MyPOV on Teradata Apps & Services: Deployment agility is the name of the game, so I believe customers will welcome the growing portfolio of apps, use-case templates, analytic packages and so on. I was also glad to see multi-genre talk and initiatives outside of the context of Aster, which was long a tough sell for Teradata when it was an appliance-only option. Now that Aster is available as a cloud service and, since March, as a software-only solution running on Hadoop, adoption should grow. But many customers will have their own ideas about how to pursue multi-genre, with Spark grabbing a lot of attention over the last two years.
At this year’s Summit, execs seemed less inclined than in years past to insist that Teradata has all the answers.
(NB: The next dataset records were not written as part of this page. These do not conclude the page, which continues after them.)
/-- Two marks on their way to the unit of stack 0, the second of them marked, and row 1 of shard 0 kept there. -/
def mark0 (stack : Nat) (bz : Bool) (id : Nat) : MarkMsg := ⟨stack, ⟨0, 0, 0⟩, bz, i0, id⟩
def tally0 : State := { shard0 with tally := {
  marks := [(0, [⟨0, 1, 0⟩])], ovf := [(0, ())], msgs := [mark0 0 false 1, mark0 1 true 2] } }
/-- As many marks of core 0 on their way as the control plane takes. -/
def plane0 : State := { shard0 with tally := { msgs := (List.range 16).map fun k => mark0 1 false (k + 1) } }
theorem witness_TallyMarksTravelAndAreKept : shard0.ready i0 ∧
    predMask (shard0.stream i0) 0 false = some (BitVec.allOnes 256) ∧ predMask (shard0.stream i0) 8 false = some 0 ∧
    shard0.requestHeld i0 (shard0.shard 0).pa = none ∧ shard0.shardOk 0 (shard0.shard 0) = true ∧
    shard0.requestHeld i0 (shard0.shard 2).pa = none ∧ shard0.planeFull 0 = false ∧ plane0.ready i0 ∧
    plane0.requestHeld i0 (plane0.shard 0).pa = none ∧ plane0.planeFull 0 = true ∧ shard0.shardOk 0 (shard0.shard 2) = false ∧
    (shard0.sval i0 2).val.toNat < (shard0.shard 0).rows ∧ (shard0.shard 0).rows ≤ (shard0.sval i0 3).val.toNat ∧
    (shard0.sval i0 3).bz = false ∧ tally0.tally.msgs[0]? = some (mark0 0 false 1) ∧
    tally0.tally.msgs[1]? = some (mark0 1 true 2) ∧
    (tally0.marks 0).any (fun m => m.shard == 0 && m.row == 0) = false ∧
    (shard0.sval i0 1).bz = false ∧ shardHeld.ready i0 ∧ shardHeld.requestHeld i0 (shardHeld.shard 0).pa = some .memLimit ∧
    (tally0.marks 0).any (fun m => m.shard == 0 && m.row == 1) = true ∧ (tally0.marks 0).length < 131072 ∧
    tally0.tally.msgs[2]? = none ∧ tally0.ready i0 ∧ (tally0.sval i0 1).bz = false ∧
    tally0.markWaits 0 (mark0 0 false 1) = false ∧ tally0.markWaits 1 (mark0 1 true 2) = false ∧
    (State.markWaits { tally0 with tally := { tally0.tally with msgs := tally0.tally.msgs ++ [mark0 0 false 3] } } 2
      (mark0 0 false 3)) = true ∧
    (tally0.tally.msgs.any (fun m => m.src.core == 0 && m.stack == tally0.homeStack 0) || tally0.planeFull 0) = true ∧
    (shard0.tally.msgs.any (fun m => m.src.core == 0 && m.stack == shard0.homeStack 0) || shard0.planeFull 0) = false ∧
    shard0.groupOk (shard0.tenOf 0) ((shard0.sval i0 1).val.toNat % 4096) = true ∧ tally0.groupOk (tally0.tenOf 0) ((tally0.sval i0 1).val.toNat % 4096) = true := by
  simp only [ready_iff]; decide +kernel
theorem witness_TallyMarks_full : 131072 ≤ (State.marks { tally0 with tally := { tally0.tally with
    marks := [(0, List.replicate 131072 ⟨0, 1, 0⟩)] } } 0).length := by
  rw [show State.marks { tally0 with tally := { tally0.tally with marks := [(0, List.replicate 131072 ⟨0, 1, 0⟩)] } } 0 =
    List.replicate 131072 ⟨0, 1, 0⟩ from rfl, List.length_replicate]
/-- The same without the overflow flag. -/
def tally1 : State := { tally0 with tally := { tally0.tally with ovf := [] } }
theorem witness_TallyWalkAdvancesCursor : tally1.readyOn .vector i0 ∧ shardBz.readyOn .vector i0 ∧ (shardBz.sval i0 1).bz = true ∧
    (tally1.sval i0 1).bz = false ∧ (engine tally1).tablesHeld i0 (tally1.shard 0) (tally1.gdesc 0).pa = none ∧
    (engine shardHeld).tablesHeld i0 (shardHeld.shard 0) (shardHeld.gdesc 0).pa = some .memLimit ∧ shardHeld.readyOn .vector i0 ∧
    updCheck i0 (tally1.shard 2) (tally1.gdesc 0) (engine tally1) = some (codeAccess, 0) ∧
    updCheck i0 (tally1.shard 0) (tally1.gdesc 0) (engine tally1) = none ∧ (tally1.shard 0).rowLen % 32 = 0 ∧
    ((tally1.gdesc 0).ovfFault && tally1.tallyOvf (tally1.shard 0).stack 0) = false ∧
    tally1.walkFromCursor (tally1.shard 0) 0 1 0 2 = none ∧ tally1.walkFromCursor (tally1.shard 0) 0 1 0 0 = some (1, 0) ∧
    0 < (tally1.shard 0).rowBlocks 1 ∧ (tally1.shard 0).rowBlocks 1 ≤ 0 + 1 ∧
    addrOk (tally1.shard 0) (tally1.gdesc 0) ((tally1.shard 0).blockLen 1) 1 = true ∧
    updCheck i0 (tally1.shard 1) (tally1.gdesc 0) (engine tally1) = none ∧ (tally1.shard 1).rowLen % 32 ≠ 0 := by
  simp only [readyOn_iff]; decide +kernel

/-- Shard 3, of two rows of 64 elements, with its row 0 marked. -/
def tally2 : State := { (poke (openWindow shard0) (2 ^ 21 + 96) 32
    (2 ^ 24 + 128 * 2 ^ 64 + 64 * 2 ^ 96 + 7 * 2 ^ 128 + 2 ^ 182)) with tally := { marks := [(0, [⟨3, 0, 0⟩])] } }
theorem witness_TallyWalk_ends_inside_a_row : tally2.readyOn .vector i0 ∧ updCheck i0 (tally2.shard 3) (tally2.gdesc 0) (engine tally2) = none ∧
    (tally2.shard 3).rowLen % 32 = 0 ∧ (engine tally2).tablesHeld i0 (tally2.shard 3) (tally2.gdesc 0).pa = none ∧
    tally2.walkFromCursor (tally2.shard 3) 3 1 0 0 = some (0, 0) ∧ 0 + 1 < (tally2.shard 3).rowBlocks 0 ∧
    addrOk (tally2.shard 3) (tally2.gdesc 0) ((tally2.shard 3).blockLen 0) 0 = true ∧
    (runUpdate i0 (tally2.shard 3) (tally2.gdesc 0) 0 [] tally2).2 = none ∧
    (runUpdate i0 (tally2.shard 3) (tally2.gdesc 0) 0 [0] tally2).2 = none ∧
    tally2.walkFromCursor (tally2.shard 3) 3 1 0 (2 * 2 ^ 32) = some (0, 2) ∧ (tally2.shard 3).rowBlocks 0 ≤ 2 ∧
    ((runUpdate i0 (tally1.shard 0) (tally1.gdesc 0) 0 [1] tally1).2).isSome = true := by
  simp only [readyOn_iff]; decide +kernel
/-- Row 1 of shard 0 marked in the state whose gradients stand below the stack; and the overflow flag of a group whose
descriptor asks for the fault. -/
def tally3 : State := { offStack with tally := { marks := [(0, [⟨0, 1, 0⟩])] } }
def tally4 : State := { poke shard0 (2 ^ 22 + 4 * 11) 4 (2 ^ 29) with tally := { marks := [(0, [⟨0, 1, 0⟩])], ovf := [(0, ())] } }
theorem witness_TallyWalk_stops : tally3.readyOn .vector i0 ∧ updCheck i0 (tally3.shard 0) (tally3.gdesc 0) (engine tally3) = none ∧
    (engine tally3).tablesHeld i0 (tally3.shard 0) (tally3.gdesc 0).pa = none ∧
    tally3.walkFromCursor (tally3.shard 0) 0 1 0 0 = some (1, 0) ∧
    addrOk (tally3.shard 0) (tally3.gdesc 0) ((tally3.shard 0).blockLen 1) 1 = false ∧ tally4.readyOn .vector i0 ∧
    updCheck i0 (tally4.shard 0) (tally4.gdesc 0) (engine tally4) = none ∧
    ((tally4.gdesc 0).ovfFault && tally4.tallyOvf (tally4.shard 0).stack (tally4.shard 0).group) = true ∧
    tally4.walkFromCursor (tally4.shard 0) 0 1 0 0 = some (0, 0) ∧
    addrOk (tally4.shard 0) (tally4.gdesc 0) ((tally4.shard 0).blockLen 0) 0 = true := by
  simp only [readyOn_iff]; decide +kernel
/-! ### Witnesses: the near cache, translation, transfers -/

/-- A dirty line 0 in the near cache of core 0. -/
def dirty (s : State) : State := s.modCore 0 fun k => { k with nc := [(0, ⟨5, true, false, true, true⟩)] }

/-- How a walk over a range ends, its lines, and what then holds their flush. -/
def linesKind (r : Res (List Nat)) : Nat × List Nat × Option Cause :=
  match r with
  | .ok ls u => (0, ls, u.flushHeld i0 ls)
  | v => (resKind v, [], none)
/-- Tables of tenancy 0 at 4 KiB, their stack in training. -/
def tabledOff (s : State) : State := s.setReg 0x500 (1 + 4096)

/-- The address in s3 and the lengths in s3 (0) and s4 (64); stack 0 ready, in training, and in training with the tables. -/
theorem witness_NearCacheMaintenance : (dirty open0).ready i0 ∧ (dirty (mapped run0 0)).ready i0 ∧
    ((dirty open0).sval i0 3).val.toNat = 0 ∧ ((dirty open0).sval i0 4).val.toNat = 64 ∧
    linesKind ((dirty open0).rangeLines i0 0 64) = (0, [0], none) ∧
    linesKind ((dirty (mapped run0 0)).rangeLines i0 0 64) = (0, [0], some .memLimit) ∧
    (tabledOff run0).ready i0 ∧ (linesKind ((tabledOff run0).rangeLines i0 0 64)).1 = 3 ∧ SMap.wf ((dirty open0).core 0).nc = true ∧ run0.fenceBusy i0 = false ∧
    (run0.setNotice i0 true).ready i0 ∧ (run0.setNotice i0 true).fenceBusy i0 = true := by
  simp only [ready_iff]; decide +kernel
/-- Stream F has missed line after line up to line 0, and its page may be run ahead in. -/
def ahead0 : State := open0.modCore 0 fun k => { k with runs := [(0, (0, 2))], tlb := [⟨0, 16, 0, true, true⟩] }
theorem witness_NearCacheEvents_held_and_ahead : open0.requestHeld i0 0 = none ∧ open0.roomHeld 0 0 = false ∧
    ((dirty open0).core 0).ncOp = none ∧ (dirty open0).writeWaits 0 0 = false ∧ (dirty (mapped run0 0)).writeWaits 0 0 = true ∧
    ((dirty (mapped run0 0)).core 0).ncOp = none ∧ (open0.core 0).res.isSome = true ∧
    (ahead0.runAhead ⟨0, .f⟩ (64 / 64 * 64)) = some 1 ∧ (ahead0.ncLine 0 1).isSome = false ∧ ahead0.memHeld (64 * 1) = false ∧
    ahead0.roomHeld 0 1 = false ∧ ahead0.poolFree 0 = true ∧ ahead0.cutOff 0 (64 * 1) = false ∧ ahead0.canInject 0 1 = true ∧
    ahead0.memOk (masterTen (ahead0.tenOf 0)) (64 * 1) 64 false = true := by decide +kernel
theorem witness_NearCacheEvents_nothing_held : ∀ k, open0.writeWaits 0 k = false := fun _ => rfl
theorem witness_NearCacheEvents : open0.canIssue i0 = true ∧
    (open0.core 0).lookup 0 true = some ⟨0, 16, 0, true, false⟩ ∧ TlbEntry.pa ⟨0, 16, 0, true, false⟩ 0 / 64 = 0 ∧
    open0.ncLine 0 0 = none ∧ open0.memHeld 0 = false ∧ open0.trackFree i0 = true ∧
    open0.memOk (masterTen (open0.tenOf 0)) (64 * 0) 64 true = true ∧ State.reset.canIssue i0 = false ∧
    (dirty open0).ncLine 0 0 = some ⟨5, true, false, true, true⟩ ∧ Memory.wf (dirty open0).mem.bytes = true ∧
    SMap.wf (dirty open0).mem.blz = true ∧ ((dirty open0).stack (stackOfLine 0)).state ≠ stFailed ∧
    (dirty open0).memOk (masterTen ((dirty open0).tenOf 0)) (64 * 0) 64 true = true ∧
    (dirty (readyStacks run0)).memOk (masterTen 0) (64 * 0) 64 true = false ∧
    (dirty (readyStacks run0)).memHeld (64 * 0) = false ∧ SMap.wf ((dirty (readyStacks run0)).core 0).nc = true ∧
    (run0.core 0).tlb = [] ∧ run0.ncLine 0 0 = none ∧ ((run0.core 0).nc.all fun p => !p.2.dirty) = true := by
  decide +kernel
They’re showing more solid lines, dotted lines and arrows to technologies that are not in the Teradata portfolio, and that’s a good thing.
Teradata’s Cloud Push
Teradata Cloud has been in the works for years, but the message at the Summit was that company is going to move more aggressively, particularly on public cloud services. Thus, the Teradata Database on AWS service, which debuted earlier this year, will graduate from single-node to multi-node support in Q3. What’s more, a similar service on Microsoft Azure will follow by early next year. It’s not yet clear how scalable these services will be at the outset, but Teradata execs made it clear they ultimately expect to support instances with hundreds and, eventually, thousands of nodes.
Underscoring Teradata’s differentiation in the cloud, Oliver Ratzesberger, president of Teradata Labs, ran a live test during the Summit simultaneously running the same TPC-based query workload on two-node Teradata instances on Azure and AWS and on two-node and eight-node instances of Amazon Redshift on AWS. The number of queries completed in this 39-minute test (shown below) demonstrated that costs per query were much lower for Teradata even though its cost per hour of service was 40% to 80% higher than the costs for Redshift.
I’ve seen this throughput-versus-cost comparison applied first hand by a customer comparing Amazon Elastic MapReduce to a high-performance alternative. Here, too, AWS was not the winner from a performance or cost perspective.
MyPOV on Teradata Cloud:
It’s easy enough to do your own tests with cloud-based services, but the real differentiator for Teradata is having hybrid and multi-cloud deployment options – capabilities Amazon obviously can’t offer. I profiled one Teradata customer who says he may never use Teradata public cloud services, but he’s using Teradata’s (private cloud) Database as a Service for disaster recovery and dev-test work. Another customer I profiled said that he may never buy another rack; he’s running on the Teradata Database as a Service today and is looking forward to the day when he can move backup and test-dev instances to AWS or Azure.
There’s no one offering that will fit all customers, so Teradata’s hybrid approach is compelling. It’s my hope that the pace of execution increases and that customers get multi-node support on both AWS and Azure by the end of the year.
MyPOV Overall: Huge forces have disrupted business as usual across IT. The companies that flourished in the on-premises era have to adapt. As CEO Lund put it at the outset of the Summit, Teradata has great technology, smart people and an awesome customer base. Now that distractions — such as the divested Aprimo marketing business — are out of the way, Teradata has clearly refocused on its core competency. Now it’s a matter of execution and delivering great technology in smarter, more flexible and easier-to-consume ways.